- **Task goal**:
Here are the records. Write out exactly the lines between the one holding "theorem agree_initContext (h" and the one holding "both states. -/", inclusive.

Dataset items
::::

/-- States that agree still do when the host gets the same result from both. -/
theorem agree_setResult (h : AgreeOnValid s t) (q r : HostResult) (hqr : q = r) :
    AgreeOnValid { s with result := q } { t with result := r } :=
  ⟨h.hash, h.bitCount, h.valid, h.canonical, h.flags, h.digest, h.transform, hqr, h.host.2⟩

/-- The action taken up is the same. -/
theorem agree_takePending (h : AgreeOnValid s t) (rest : List HostAction) :
    AgreeOnValid (takePending rest s) (takePending rest t) :=
  ⟨h.hash, h.bitCount, h.valid, h.canonical, h.flags, h.digest, h.transform, h.host.1, rfl⟩

theorem agree_refuseCommand (h : AgreeOnValid s t) : AgreeOnValid (refuseCommand s) (refuseCommand t) :=
  agree_setResult h .nothing .nothing rfl

/-- `STATUS` shows the flags only (R33). -/
theorem agree_hostReadStatus (h : AgreeOnValid s t) : AgreeOnValid (hostReadStatus s) (hostReadStatus t) := by
  obtain ⟨hl, hf, hc⟩ := h.flags
  have hstatus : s.status = t.status := by rw [State.status, State.status, hl, hf, hc]
  exact agree_setResult h _ _ (congrArg HostResult.status hstatus)

theorem agree_hostReadDigest (h : AgreeOnValid s t) : AgreeOnValid (hostReadDigest s) (hostReadDigest t) :=
  agree_setResult h _ _ (congrArg HostResult.digest h.digest)

theorem agree_raiseFault (h : AgreeOnValid s t) (c : Cause) :
    AgreeOnValid (raiseFault c s) (raiseFault c t) :=
  ⟨h.hash, h.bitCount, h.valid, h.canonical, ⟨h.flags.1, rfl, rfl⟩, h.digest, h.transform, rfl, h.host.2⟩

/-- INIT leaves no valid byte: the whole buffer is stale (R80, R86). -/
theorem agree_initContext (h : AgreeOnValid s t) : AgreeOnValid (initContext s) (initContext t) := by
  have hempty : ∀ u : State, validBytes (initContext u) = [] := fun u =>
    List.eq_nil_of_length_eq_zero ((length_validBytes _).trans fillLevel_zero)
  exact ⟨rfl, rfl, by rw [hempty, hempty], h.canonical, ⟨rfl, h.flags.2⟩, h.digest, h.transform, rfl, h.host.2⟩

/-- The datapath reads no stale byte: hash state and valid bytes come from the valid bytes and the payload (R26). -/
theorem agree_updateCore (h : AgreeOnValid s t) (data : List Byte) :
    AgreeOnValid (updateCore data s) (updateCore data t) where
  hash := by rw [updateCore_hash _ _ h.canonical.1, updateCore_hash _ _ h.canonical.2, h.hash, h.valid, h.bitCount]
  bitCount := by rw [updateCore_bitCount, updateCore_bitCount, h.bitCount]
  valid := by
    rw [updateCore_validBytes _ _ h.canonical.1, updateCore_validBytes _ _ h.canonical.2, h.valid, h.bitCount]
  canonical := ⟨wf_updateCore _ _ h.canonical.1, wf_updateCore _ _ h.canonical.2⟩
  flags := by simpa using h.flags
  digest := by simpa using h.digest
  transform := by simpa using h.transform
  host := by simpa using h.host

theorem agree_padAndFlush (h : AgreeOnValid s t) : AgreeOnValid (padAndFlush s) (padAndFlush t) := by
  rw [padAndFlush, padAndFlush, h.bitCount]
  exact agree_updateCore (agree_updateCore h _) _

/-- The digest is that of the hash state, and the zeroed contexts are equal (R194, R196). -/
theorem agree_finishDigest (h : AgreeOnValid s t) : AgreeOnValid (finishDigest s) (finishDigest t) := by
  have hd : digestOf s.hash = digestOf t.hash := congrArg digestOf h.hash
  exact ⟨rfl, rfl, rfl, ⟨wf_nil, wf_nil⟩, ⟨rfl, h.flags.2⟩, hd, h.transform, congrArg HostResult.digest hd, h.host.2⟩

/-- The transform's locals may be replaced by the same ones in both states. -/
theorem agree_setTransform (h : AgreeOnValid s t) (r : Option TransformRun) :
    AgreeOnValid { s with transform := r } { t with transform := r } :=
  ⟨h.hash, h.bitCount, h.valid, h.canonical, h.flags, h.digest, rfl, h.host⟩

/-- The sequencer reads the hash state and the transform's locals only (R28). -/
theorem agree_advanceSequencer (h : AgreeOnValid s t) :
    AgreeOnValid (advanceSequencer s) (advanceSequencer t) := by
  cases ht : t.transform with
  | none =>
    rw [advanceSequencer, advanceSequencer, h.transform, ht]
    exact h
  | some r =>
    rw [advanceSequencer_some s r (h.transform.trans ht), advanceSequencer_some t r ht]
    split
    · exact ⟨by rw [h.hash], h.bitCount, h.valid, h.canonical, h.flags, h.digest, rfl, h.host⟩
    · exact agree_setTransform h _

/-- A step instruction acts on the transform's locals, which are the same, or is refused by the same name. -/
theorem agree_exec_step (i : BitVec 6) (h : AgreeOnValid s t) :
    AgreeOutcome (exec (decodeStep i) s) (exec (decodeStep i) t) := by
  rw [exec_decodeStep, exec_decodeStep]
  cases ht : t.transform with
  | none =>
    rw [inTransform_none _ _ s (h.transform.trans ht), inTransform_none _ _ t ht]
    exact .refused _
  | some r =>
    rw [inTransform_some _ _ s r (h.transform.trans ht), inTransform_some _ _ t r ht]
    exact .next (agree_setTransform h _)

/-- Every command takes agreeing states to agreeing states: the flags choose the same case on both. -/
theorem agree_exec_command (i : Instr) (hi : i.isStep = false) (h : AgreeOnValid s t) :
    AgreeOutcome (exec i s) (exec i t) := by
  obtain ⟨hl, hf, -⟩ := h.flags
  cases htf : t.fault with
  | true =>
    rw [exec_of_fault i s hi (hf.trans htf), exec_of_fault i t hi htf]
    exact .next (agree_refuseCommand h)
  | false =>
    have hsf := hf.trans htf
    cases i with
    | init =>
      rw [exec_init s hsf, exec_init t htf]
      exact .next (agree_initContext h)
    | update data =>
      rw [exec_update data s hsf, exec_update data t htf, hl]
      split
      · exact .next (agree_setResult (agree_updateCore h data) _ _ rfl)
      · exact .next (agree_raiseFault h _)
    | final =>
      rw [exec_final s hsf, exec_final t htf, hl]
      split
      · exact .next (agree_finishDigest (agree_padAndFlush h))
      · exact .next (agree_raiseFault h _)
    | reserved3 =>
      rw [exec_reserved3 s hsf, exec_reserved3 t htf]
      exact .next (agree_raiseFault h _)
    | _ => cases hi

/-- Words the decoder rejects are refused alike (R219). -/
theorem agree_rejectWords (e : DecodeError) (h : AgreeOnValid s t) :
    AgreeOutcome (rejectWords e s) (rejectWords e t) := by
  rw [rejectWords, rejectWords, h.flags.2.1]
  split
  · exact .next (agree_refuseCommand h)
  · exact .refused _

/-- Command words act alike, whether they decode or not. -/
theorem agree_runCommand (w : CommandWords) (h : AgreeOnValid s t) :
    AgreeOutcome (runCommand w s) (runCommand w t) := by
  obtain ⟨i, hi, hd, hx⟩ | ⟨e, hd, hx⟩ := runCommand_cases w s
  · have ht : runCommand w t = exec i t := by rw [runCommand, hd]
    rw [hx, ht]
    exact agree_exec_command i hi h
  · have ht : runCommand w t = rejectWords e t := by rw [runCommand, hd]
    rw [hx, ht]
    exact agree_rejectWords e h

/-- What is taken up next depends on the action list and the transform only (R217). -/
theorem nextMove_congr (hp : s.pending = t.pending) (ht : s.transform = t.transform) :
    nextMove s = nextMove t := by
  unfold nextMove
  rw [hp, ht]

/-- The sequencer keeps the agreement of outcomes. -/
theorem agree_afterStep {o p : Outcome} (h : AgreeOutcome o p) : AgreeOutcome (afterStep o) (afterStep p) := by
  cases h with
  | next h => exact .next (agree_advanceSequencer h)
  | refused r => exact .refused r
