-- ==== Sys2Proof/Machine/Operands.lean ====
section
/-! DEFINITION. The forms a register command's operands take: who sends it (R20, R374), and how a written value meets the
fields of a register (R9, R11, R12, R14). -/
namespace Sys2Proof.Machine

/-- Who the register range accepts (R20): Kelvy, a physical function of a host link in use, and the debug port while debug
instructions act (R452). -/
def Hub.onBus (h : Hub) (o : Origin) : Bool :=
  match o with
  | .kelvy => true
  | .pf k => h.linkUsed k
  | .tap => decide (h.fld rLCS_STATE fLCS_STATE_STATE = 0) && !h.flag rLCS_DBG fLCS_DBG_LOCK
  | .vf .. => false
  | .engine => false

/-- The managers of a register: as `onBus`, but a physical function from STAGE 6 on alone (the start-up sequence). -/
def Hub.isMgr (h : Hub) (o : Origin) : Bool :=
  match o with
  | .pf k => h.linkUsed k && decide (h.fld rKLV_BOOT fKLV_BOOT_STAGE = 6)
  | o => h.onBus o

/-- A write of a host function is not visible yet: a register write of that function waits (R222). -/
def Hub.hostBusy (h : Hub) (o : Origin) : Bool :=
  let posted (f : HostFn) : Bool := h.reqs.any (fun e => decide (e.2.src = .host f) && decide (e.2.kind = .write))
  match o with
  | .pf k => posted (.pf k)
  | .vf p i => posted (.vf p i)
  | _ => false

/-- A register access of a sender. One of a host function comes about only once every posted write that the function sent before it
is visible; till then the command has no effect (R222). -/
def onReg (o : Origin) (s : State) (f : Hub → Hub) : Res := onHub s (fun h => if h.hostBusy o then h else f h)

/-- A register access whose effect may reach the fuses, under the same wait (R222). -/
def onRegChip (o : Origin) (s : State) (f : Fuses → Hub → Fuses × Hub) : Res :=
  onChip s (fun fu h => if h.hostBusy o then (fu, h) else f fu h)

/-- A sender that the range does not accept gets an error response; a debug instruction that does not act is BYPASS (R452). -/
def Hub.turnedAway (h : Hub) (o : Origin) : Hub := if decide (o = .tap) && !h.onBus o then h else h.regErr

/-- The slice whose pages a virtual function reaches: its index is presented and a slice of the live forme names it (R374). -/
def Hub.vfOf (h : Hub) (o : Origin) : Option Nat :=
  match o with
  | .vf p i => if h.presented p i then h.vfSlice p i else none
  | _ => none

/-- A register that only the managers write. -/
def Hub.mgrWrite (h : Hub) (o : Origin) (f : Hub → Hub) : Hub := if h.isMgr o then f h else h.turnedAway o

/-- A register of the TOP or KLV block, which a physical function reaches before STAGE 6 too. -/
def Hub.bootWrite (h : Hub) (o : Origin) (f : Hub → Hub) : Hub := if h.onBus o then f h else h.turnedAway o

/-- A per-slice register that the slice's virtual function writes too. -/
def Hub.sliceWrite (h : Hub) (o : Origin) (s : Nat) (f : Hub → Hub) : Hub :=
  if h.isMgr o || decide (h.vfOf o = some s) then f h else h.turnedAway o

/-- The bits of a list of fields. -/
def fldsMask (l : List Fld) : Word := l.foldl (fun m f => m ||| fldMask f) 0

/-- A value written over a register: RW bits take the value, W1C bits written as 1 clear, all else stays (R9, R11). -/
def mixWrite (old v : Word) (rw w1c : List Fld) : Word :=
  ((old &&& ~~~(fldsMask rw)) ||| (v &&& fldsMask rw)) &&& ~~~(v &&& fldsMask w1c)

/-- A register written with its RW and W1C fields named. -/
def Hub.writeRW (h : Hub) (a : Nat) (rw w1c : List Fld) (v : Word) : Hub := h.setReg a (mixWrite (h.reg a) v rw w1c)

/-- A field of a written value. -/
def vFld (v : Word) (f : Fld) : Nat := getFld v f
def vFlag (v : Word) (f : Fld) : Bool := decide (getFld v f = 1)

/-- A write changes one of the listed RW fields of a register. -/
def Hub.changes (h : Hub) (a : Nat) (fs : List Fld) (v : Word) : Bool := fs.any (fun f => decide (h.fld a f ≠ getFld v f))

end Sys2Proof.Machine
end

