/-- The stall of a port or engine ends once no access of it waits on a fault. -/
def Hub.unstall (h : Hub) (q : Req) : Hub :=
  match q.src with
  | .cell c _ _ =>
    if h.reqs.any (fun e => decide (e.2.stage = .fault) && (match e.2.src with | .cell d _ _ => d == c | _ => false)) then h
    else (h.updCell c (fun x => { x with portStall := false, run := if x.run = .stalled then .running else x.run })).releaseHeld
      (fun r => match r.src with | .cell d _ _ => d == c | _ => false)
  | .site s e _ =>
    if h.reqs.any (fun x => decide (x.2.stage = .fault) && (match x.2.src with | .site a b _ => a == s && b == e | _ => false)) then h
    else (if (h.site s).closedEng.contains e then h else h.engState s e 1).releaseHeld (fun r => match r.src with | .site a b _ => a == s && b == e | _ => false)
  | _ => h

/-! ## Items' translations (R190, R192) -/

/-- An item translated as far as the cache goes; on a miss its walk is asked for, and where every operand is served the item is ready.
An operand that more than 64 leaves cover ends the item SPAN, before a page that does not translate counts (R189); then the first such
page is the item's translation fault. A context whose VALID is 0 ends in OFF (R245). -/
def Hub.xlateItem : Nat → Hub → Nat → Hub
  | 0, h, _ => h
  | n + 1, h, i =>
    match h.item i with
    | none => h
    | some t =>
      match t.slice with
      | none => h.setItem i { t with st := .ready }
      | some s =>
        let cid := ctxid s t.ctx
        if (descRanges t.desc).any (fun r => decide (64 < t.leavesTouched r)) then h.failItem i stSPAN
        else if t.needs.isSome && h.stoppedInst uHTU 0 then h.failItem i stXLATE
        else match t.needs with
          | none => match t.xbad with
            | [] => h.setItem i { t with st := .ready }
            | (va, k, r, e, lv) :: _ => (h.setItem i { t with st := .xlate, xbad := [] }).xlateFault s cid r va k e lv [] [i]
          | some (va, k) =>
            let bad (r e lv : Nat) : Hub := h.setItem i { t with st := .xlate, xbad := t.xbad ++ [(va, k, r, e, lv)] }
            if !h.ctxValid cid then Hub.xlateItem n (bad rsOFF 0 0) i
            else match h.lookup cid va k with
              | some l => match leafFault (h.ctxFmt cid) l k with
                | some r => Hub.xlateItem n (bad r l.entry l.level) i
                | none => Hub.xlateItem n ((h.useLeaf l).setItem i (t.addLeaf l k)) i
              | none => (h.setItem i { t with st := .xlate }).needWalk s t.ctx va k 1 [] [i]

/-- The most leaves an item's two operands can touch before it ends SPAN, plus the last pass. -/
def xlateFuel : Nat := 140
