/-- A compare stream ends (R433): the channel's registers, the corrected fault, the interrupt after the record, and the
status the item ends with. -/
def Hub.streamEnd (h : Hub) (i s : Nat) (t : Item) : Hub :=
  let n := dCkch t.desc
  let r := rCKC_RESn s n
  let e := rCKC_EXPn s n
  let actual := crcEnd t.crc
  let good := decide (actual = h.fld e fCKC_EXPn_EXPECT)
  let h1 := ((((h.setF r fCKC_RESn_ACTUAL actual).setF r fCKC_RESn_MATCH (b2n good)).setF r fCKC_RESn_BUSY 0).bump e fCKC_EXPn_SEQ 1).setF
    e fCKC_EXPn_ARM 0
  let h2 := h1.setItem i { t with taken := false }
  if good then
    (if dAc t.desc && decide (t.bundle = none) then h2.addAc s (dAcnum t.desc) (dLen t.desc) else h2).endItem i stDONE t.granules
  else
    let h3 := (((h2.setF r fCKC_RESn_MISMATCH 1).count r fCKC_RESn_MISCOUNT 1).fault
      { source := srcOf uCKC n, kind := kCKC_COMPARE, cls := clsCorrected, slice := some s, ctx := some t.ctx }).endItem i stCHECK t.granules
    if h.flag (rCKC_SLICE_CTL s) fCKC_SLICE_CTL_IRQ_EN then h3.raiseVf s (h.fld (rCKC_SLICE_CTL s) fCKC_SLICE_CTL_VECTOR) else h3

/-- A remote bundle number is free again once its writes are answered (R344). -/
def Hub.freeItemBundle (h : Hub) (t : Item) : Hub :=
  match t.bundle, h.itemPa t (dDst t.desc) with
  | some b, some pa => { h with bundlesOut := h.bundlesOut.erase (pa / 2 ^ 42, b) }
  | _, _ => h

/-- A mover item ends: its writes visible, its counter raised, its record written (R220, R226, R433). -/
def Hub.itemDone (h : Hub) (i : Nat) : Hub :=
  match h.item i with
  | none => h
  | some t =>
    let running := decide (t.st = .running) || decide (t.st = .parked) || decide (t.st = .waitChan)
    if h.halted || !t.isMover || !running || decide (t.left ≠ 0) then h
    else
      let h1 := h.freeItemBundle t
      match t.failed with
      | some st =>
        (h1.setItem i { t with granules := if t.writing then (t.pos + min t.failOff t.chunk) / 64 else t.pos / 64 }).failItem i st
      | none =>
        if dLen t.desc ≤ t.pos then
          match t.slice with
          | none => h1.endItem i stDONE t.granules
          | some s =>
            if t.taken then h1.streamEnd i s t
            else (if dAc t.desc && decide (t.bundle = none) then h1.addAc s (dAcnum t.desc) (dLen t.desc) else h1).endItem i stDONE t.granules
        else match t.squash with
          | some st => h1.failItem i st
          | none => h

/-- MOVER_ITEM_DONE (R220). -/
def execMoverItemDone (i : Nat) (s : State) : Res := onHub s (fun h => h.itemDone i)

/-- A WAITAC completes once its counter has reached TARGET (R196, R227). -/
def Hub.waitacDone (h : Hub) (i : Nat) : Hub :=
  match h.item i with
  | none => h
  | some t =>
    match t.slice with
    | none => h
    | some s =>
      if decide (t.st = .waiting) && decide (dOpcode t.desc = 5) && h.acReached s (dAcnum t.desc) (dTarget t.desc) && !h.halted
      then h.endItem i stDONE 0 else h

/-- WAITAC_DESC_DONE (R196). -/
def execWaitacDescDone (i : Nat) (s : State) : Res := onHub s (fun h => h.waitacDone i)

/-- A FENCE completes once every earlier descriptor of its queue has completed (R196). -/
def Hub.fenceDone (h : Hub) (i : Nat) : Hub :=
  match h.item i with
  | none => h
  | some t =>
    if decide (t.st = .waiting) && decide (dOpcode t.desc = 6) && !h.earlierOpen t && !h.halted then h.endItem i stDONE 0 else h

/-- FENCE_DONE (R196). -/
def execFenceDone (i : Nat) (s : State) : Res := onHub s (fun h => h.fenceDone i)

/-- Every store of a kernel's cells is visible: none of their FABRIC operations is outstanding (R232). -/
def Hub.storesDone (h : Hub) (cs : List Nat) : Bool := h.fabricOps.all (fun e => !cs.contains e.2.cell)

/-- A kernel ends when every launched cell has reached END and its stores are visible (R204). -/
def Hub.kernelEnd (h : Hub) (i : Nat) : Hub :=
  match h.item i with
  | none => h
  | some t =>
    if decide (dOpcode t.desc = 4) && decide (t.st = .running) && h.storesDone t.cells && t.cells.all t.ended.contains then
      (t.cells.foldl (fun h c => h.updCell c (fun x => { x with launch := if x.launch = some i then none else x.launch })) h).endItem i stDONE
        (min (t.lastSheet + 1 - t.firstSheet) (2 ^ 32 - 1))
    else h

/-- KERNEL_END (R204). -/
def execKernelEnd (i : Nat) (s : State) : Res := onHub s (fun h => h.kernelEnd i)

/-! ## Arrival counters (R225 to R231) -/

def Hub.writeAc (h : Hub) (o : Origin) (s n : Nat) (v : Word) : Hub :=
  h.sliceWrite o s (fun h => h.regOk.setReg (rFAB_AC_n s n) v)

/-- ARRIVAL_COUNTER_WRITE (R226, R231). -/
def execArrivalCounterWrite (o : Origin) (sl : SliceId) (n : RegionId) (v : Word) (s : State) : Res :=
  onReg o s (fun h => h.writeAc o sl n v)

def Hub.writeAcAdd (h : Hub) (o : Origin) (s : Nat) (v : Word) : Hub :=
  h.sliceWrite o s (fun h => h.regOk.addAc s (vFld v fFAB_AC_ADD_NUM) (vFld v fFAB_AC_ADD_BYTES))

/-- ARRIVAL_COUNTER_ADD (R226). -/
def execArrivalCounterAdd (o : Origin) (sl : SliceId) (v : Word) (s : State) : Res := onReg o s (fun h => h.writeAcAdd o sl v)

/-! ## Compare channels (R430, R431, R437) -/

/-- A compare channel's registers answer only on the page of the slice that holds the channel. -/
def Hub.ckcHeld (h : Hub) (s n : Nat) : Bool := decide (h.checkOwner n = some s)

/-- CKC_EXPn written: refused while a stream runs (R430, R431). -/
def Hub.writeCkcExp (h : Hub) (o : Origin) (s n : Nat) (v : Word) : Hub :=
  h.sliceWrite o s (fun h =>
    if !h.ckcHeld s n || h.flag (rCKC_RESn s n) fCKC_RESn_BUSY || h.stoppedInst uCKC n then h.regErr
    else h.regOk.writeRW (rCKC_EXPn s n) [fCKC_EXPn_EXPECT, fCKC_EXPn_SEQ, fCKC_EXPn_ARM] [] v)

/-- CHECK_EXPECT_WRITE (R431). -/
def execCheckExpectWrite (o : Origin) (sl : SliceId) (n : Fin 224) (v : Word) (s : State) : Res :=
  onReg o s (fun h => h.writeCkcExp o sl n v)

/-- CKC_RESn written: MISMATCH and ABANDONED are W1C. -/
def Hub.writeCkcRes (h : Hub) (o : Origin) (s n : Nat) (v : Word) : Hub :=
  h.sliceWrite o s (fun h =>
    if !h.ckcHeld s n then h.regErr else h.regOk.writeRW (rCKC_RESn s n) [] [fCKC_RESn_MISMATCH, fCKC_RESn_ABANDONED] v)

/-- CKC_APPk written: CLR zeroes FAIL and LAST_SEQ. -/
def Hub.writeCkcApp (h : Hub) (o : Origin) (k : Nat) (v : Word) : Hub :=
  h.mgrWrite o (fun h =>
    if vFlag v fCKC_APPk_CLR then (h.regOk.setF (rCKC_APPk k) fCKC_APPk_FAIL 0).setF (rCKC_APPk k) fCKC_APPk_LAST_SEQ 0 else h.regOk)

/-- APPEND_CHANNEL_CLR (R437). -/
def execAppendChannelClr (o : Origin) (k : Fin 32) (s : State) : Res :=
  onReg o s (fun h => h.writeCkcApp o k (setFld 0 fCKC_APPk_CLR 1))

end Sys2Proof.Machine
end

::::

- **Response**:
theorem agree_initContext (h : AgreeOnValid s t) : AgreeOnValid (initContext s) (initContext t) := by
  have hempty : ∀ u : State, validBytes (initContext u) = [] := fun u =>
    List.eq_nil_of_length_eq_zero ((length_validBytes _).trans fillLevel_zero)
  exact ⟨rfl, rfl, by rw [hempty, hempty], h.canonical, ⟨rfl, h.flags.2⟩, h.digest, h.transform, rfl, h.host.2⟩

/-- The datapath reads no stale byte: hash state and valid bytes come from the valid bytes and the payload (R26). -/
theorem agree_updateCore (h : AgreeOnValid s t) (data : List Byte) :
    AgreeOnValid (updateCore data s) (updateCore data t) where
  hash := by rw [updateCore_hash _ _ h.canonical.1, updateCore_hash _ _ h.canonical.2, h.hash, h.valid, h.bitCount]
  bitCount := by rw [updateCore_bitCount, updateCore_bitCount, h.bitCount]
  valid := by
    rw [updateCore_validBytes _ _ h.canonical.1, updateCore_validBytes _ _ h.canonical.2, h.valid, h.bitCount]
  canonical := ⟨wf_updateCore _ _ h.canonical.1, wf_updateCore _ _ h.canonical.2⟩
  flags := by simpa using h.flags
  digest := by simpa using h.digest
  transform := by simpa using h.transform
  host := by simpa using h.host

theorem agree_padAndFlush (h : AgreeOnValid s t) : AgreeOnValid (padAndFlush s) (padAndFlush t) := by
  rw [padAndFlush, padAndFlush, h.bitCount]
  exact agree_updateCore (agree_updateCore h _) _

/-- The digest is that of the hash state, and the zeroed contexts are equal (R194, R196). -/
theorem agree_finishDigest (h : AgreeOnValid s t) : AgreeOnValid (finishDigest s) (finishDigest t) := by
  have hd : digestOf s.hash = digestOf t.hash := congrArg digestOf h.hash
  exact ⟨rfl, rfl, rfl, ⟨wf_nil, wf_nil⟩, ⟨rfl, h.flags.2⟩, hd, h.transform, congrArg HostResult.digest hd, h.host.2⟩

/-- The transform's locals may be replaced by the same ones in both states. -/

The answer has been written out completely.